YOU CAN LEARN TO SKIN AND FILLET FISH FROM MANY DIFFERENT SOURCES.  THESE ARE TIPS TO AVOID THAT "FISHY/MUDDY" TASTE.  FOR LARGER LIVE FISH; 5 lbs. OR MORE, IT IS IMPORTANT TO CUT OFF THE TAIL AND ALLOW THE BLOOD TO DRAIN FOR AT LEAST 10 MINUTES BEFORE PROCEEDING.  THE FISH MUST BE ALIVE WHEN YOU CUT OFF THE TAIL!  I know , I know!  Here we go with animal rights and animal cruelty but this is butchering.  In my opinion if the animal is going to die, every edible part should be used.  If I leave out that part you may well throw the whole thing in the trash.  A 2-3 MINUTES IS FINE FOR SMALLER ONES.  REMOVE THE SKIN FROM ALL FISH.  REMOVE ANY REMAINING BONES AFTER FILLETING.  TRIM OFF ANY RED, YELLOW OR DARK "MUD" COLORED FLESH.  RINSE THE FILLETS IN COLD TAP WATER.  COVER THE FILLETS WITH ICE.  PLACE FILLETS IN A ZIP LOCK BAG OR BOWL WITH TIGHT FITTING LID.  PLACE IN THE FRIDGE A MINIMUM OF 6-8 HOURS (OVER NIGHT IS EVEN BETTER).  REMOVE FILLETS FROM CONTAINER.  RINSE WITH COLD TAP WATER.  COOK THE FISH, OR PLACE FILLETS INTO ANOTHER CONTAINER.  COVER FILLETS WITH TAP WATER.  SEAL CONTAINER WELL AND FREEZE.  BE SURE TO COMPLETELY THAW FILLETS BEFORE COOKINg.

The ice helps with the strong taste.  The odd colored meat is where the REALLY nasty taste comes from.  Yellow is fat, and red is blood soaked.  Like when you shoot a deer you need to get rid of the "bloodshot"/bloody meat.  Keep Smokin!

Danny


----------



## brekar (Sep 30, 2014)

The other guys are right.
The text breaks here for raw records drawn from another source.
/-! ### Timeouts (R117, R120, R121) -/

theorem passRun_enterProbeFault (tag : BitVec 4) (s : State) : PassRun s (enterProbeFault tag s) := by
  have raised : ∀ (n : Notice) (u : State), PassMove u (raise n u) := fun n u =>
    .still (passesStand_of (by simp) (by simp) (by simp) (by simp) (by simp) (by simp))
  exact ((PassMove.faulted.run.tail (raised _ _)).tail .flushed).trans (passRun_endLead _ _)

theorem passRun_countTimeout (tag : BitVec 4) (s : State) : PassRun s (countTimeout tag s) := by
  have counted : PassMove s (s.setPrb { s.prb with timeouts := min (s.prb.timeouts + 1) timeoutLimit }) :=
    .still (passesStand_setPrb rfl rfl rfl (.inl rfl) fun h => ⟨min_le_right _ _, h.2⟩)
  unfold countTimeout
  dsimp only
  split_ifs
  · exact (passRun_enterProbeFault tag _).head counted
  · exact counted.run

theorem passRun_timeoutHead (s : State) : PassRun s (timeoutHead s) := by
  unfold timeoutHead
  split
  · exact .refl
  split_ifs
  · exact (passRun_resolveHeadMiss .timeout s).trans (passRun_countTimeout _ _)
  · exact .refl

theorem passRun_timeoutHeads (n : Nat) (s : State) : PassRun s (timeoutHeads n s) := by
  induction n generalizing s with
  | zero => exact .refl
  | succ n ih => exact (passRun_timeoutHead s).trans (ih _)

/-! ### Accepted updates (R13) -/

theorem passRun_endRunningLead (st : EndStatus) (s : State) : PassRun s (endRunningLead st s) := by
  unfold endRunningLead
  split
  · exact .refl
  · split_ifs
    · exact passRun_endLead st s
    · exact .refl

theorem passRun_turnBoundary {s : State} {l : Lead} (hl : s.psc.lead = some l) (hrun : leadRunning l = true) :
    PassRun s (turnBoundary s) := by
  unfold turnBoundary
  simp only [hl]
  split_ifs
  · exact passRun_endLead _ _
  · exact (PassMove.turned _ hl hrun).run
  · exact .refl

theorem passRun_advanceOne (s : State) : PassRun s (advanceOne s) := by
  unfold advanceOne
  split
  · exact .refl
  rename_i l hl
  split_ifs with hrun
  · dsimp only
    obtain ⟨l', hpsc, hphase, -⟩ := crossPosition_countsAlone hl
      (l.ctx.uStart + (l.ctx.highWater + 1 : Nat)) (l.ctx.highWater + 1)
    refine .head (.position hl hrun) (passRun_turnBoundary
      (l := { l' with ctx := { l'.ctx with highWater := l.ctx.highWater + 1 } }) ?_ ?_)
    · simp only [modLead_psc, hpsc, Option.map_some]
    · simpa [leadRunning, hphase] using hrun
  · exact .refl

theorem passRun_advancePositions (n : Nat) (s : State) : PassRun s (advancePositions n s) := by
  induction n generalizing s with
  | zero => exact .refl
  | succ n ih => exact (passRun_advanceOne s).trans (ih _)

theorem passRun_restartStall (s : State) : PassRun s (restartStall s) := by
  unfold restartStall
  split
  · exact .refl
  · exact PassesStand.run ⟨rfl, rfl, le_refl _, rfl, rfl, rfl, rfl, .inl rfl, id, fun _ => ⟨rfl, rfl⟩, fun _ => rfl⟩

theorem passRun_passPosition (u : Int) (s : State) : PassRun s (passPosition u s) := by
  unfold passPosition
  split
  · exact .refl
  dsimp only
  split_ifs
  · exact (passRun_advancePositions _ s).trans (passRun_restartStall _)
  · exact .refl

/-- GTE alone, with the notices, stands aside from the passes. -/
theorem passesStand_gates {s t : State}
    (h : t = { s with gte := t.gte, lnk := { s.lnk with notices := t.lnk.notices } }) : PassesStand s t := by
  rw [h]
  exact passesStand_of rfl rfl rfl rfl rfl rfl

theorem passRun_handPosition (old : Int) (s : State) : PassRun s (handPosition old s) := by
  unfold handPosition
  dsimp only
  split_ifs
  · exact .refl
  · exact (passesStand_gates (gatesPosition_shape _ _ s).1).run.trans (passRun_passPosition _ _)

theorem passRun_handState (left : Option EndStatus) (s : State) : PassRun s (handState left s) := by
  unfold handState
  split
  · exact .refl
  · exact (passesStand_of (s := s) (by simp) (by simp) (by simp) (by simp) (by simp) (by simp)).run.trans
      (passRun_endRunningLead _ _)

theorem not_running_of_eligible {s : State} {l : Lead} (h : leadEligible s.psc = true) (hl : s.psc.lead = some l) :
    leadRunning l = false := by
  simpa [leadEligible, hl, leadRunning] using h

theorem endRunningLead_of_eligible {s : State} (h : leadEligible s.psc = true) (st : EndStatus) :
    endRunningLead st s = s := by
  unfold endRunningLead
  split
  · rfl
  · rename_i l hl
    simp [not_running_of_eligible h hl]

theorem passPosition_of_eligible {s : State} (h : leadEligible s.psc = true) (u : Int) : passPosition u s = s := by
  unfold passPosition
  split
  · rfl
  · rename_i l hl
    simp [not_running_of_eligible h hl]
The fish was cleaned wrong, and with spoonbill that will instantly give you horrible meat. We've caught several of them in the past here in Mo, the last time out my buddy caught one that was 89 lbs.

To clean them right you need to cut around the tail w/o severing the spine, and pull the whole thing out and then go from there. If you don't the meat gets tainted and will taste weird. You also need to trim all of the discolored meat and other bits, i.e. red, yellow, etc. You want meat only. Other than the spine they are boneless so at that point it is easy going.
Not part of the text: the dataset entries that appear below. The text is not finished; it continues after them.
theorem tagsOk_crossMain {n : Nat} {s : State} {l l' : Lead} (u : Int) (o : Bool) (pt : CrossedPoint)
    (hl : s.psc.lead = some l') (hset : l'.ctx.settings = l.ctx.settings) (h : TagsKept n s) :
    tagsOk (crossMain l u o s pt) := by
  have hcrossed := crossMain_crossed hl hset u o pt
  generalize crossMain l u o s pt = t at hcrossed ⊢
  have same : ∀ {f : PassCtx → PassCtx} {t : State}, (∀ c, (f c).settings = c.settings) → t.psc = s.psc →
      t.prb = s.prb → tagsOk (modLead f t) := fun {f t} hf ht hprb => by
    have hprb' : (modLead f t).prb = s.prb := by simpa using hprb
    exact tagsOk_of_same h.tags (by rw [hprb']) (by rw [hprb']) (by rw [hprb']) (.inl (by rw [hprb']))
      fun e _ => passesBehind_modLead hf hl ht e.passId
  cases hcrossed with
  | blanked => exact same (fun _ => rfl) rfl rfl
  | stands cause ho hs => exact same (fun _ => rfl) rfl rfl
  | pushed cause ho hs => exact same (fun _ => rfl) rfl rfl
  | @fired r hr ho hfree hready =>
    exact tagsOk_taken hl h.tags hfree h.probe.2.2.1 hready h.load.2 rfl
      (passesBehind_modLead (fun c => by cases r.origin <;> rfl) hl rfl)
  | @lost r hr ho hfault => exact tagsOk_of_empty (h.tags.1 hfault)

theorem tagsOk_crossRetry {n : Nat} {s : State} {l l' : Lead} (u : Int) (pt : CrossedPoint)
    (hl : s.psc.lead = some l') (hset : l'.ctx.settings = l.ctx.settings) (h : TagsKept n s) :
    tagsOk (crossRetry l u s pt) := by
  have hcrossed := crossRetry_crossed hl hset u pt
  generalize crossRetry l u s pt = t at hcrossed ⊢
  cases hcrossed with
  | passed => exact h.tags
  | @fired r m hm hr ho hfree hready =>
    refine tagsOk_taken hl h.tags hfree h.probe.2.2.1 hready h.load.2 rfl (passesBehind_modLead (fun _ => ?_) hl rfl)
    rfl
  | lost hm hr ho hfault => exact tagsOk_of_empty (h.tags.1 hfault)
These are some ugly as hell fish, but they can be good eating when cleaned properly. But you cannot be in a hurry like they are some small bluegill, they take some finesse.













paddlefish_harvested_boat_3-8-13.jpg



__ brekar
__ Sep 30, 2014


----------



## forluvofsmoke (Oct 1, 2014)

Thanks guys! I hadn't even considered that the fish may not have been handled properly...not knowing the angler's abilities, skill's or knowledge, this is a very real possibility. I'll be tossing all of this, and I'll inform the individual who I received it from...no point in fighting a losing battle.

Thanks again!!!

Eric


----------



## leah elisheva (Oct 2, 2014)

Hi Eric!

Sorry to hear about your fish, but still believe that with a fresh batch, ANY fish is just delicious!

I'm having bluefish today - one of my very favorites - and am looking forward to it!

Hopefully we'll see more attempts from you, as it can be great!!

Meanwhile, happy Thursday!!!!!!!

Cheers! - Leah


----------